## What is required
An exact reproduction of all the entries below is required.

## Data records
-- ==== Sys2Proof/Machine/Dispatch.lean ====
section
/-!
DEFINITION. The dispatch of a command to its meaning: one arm per row of the operations table.
-/
namespace Sys2Proof.Machine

## Result
-- ==== Sys2Proof/Machine/Dispatch.lean ====
section
/-!
DEFINITION. The dispatch of a command to its meaning: one arm per row of the operations table.
-/
namespace Sys2Proof.Machine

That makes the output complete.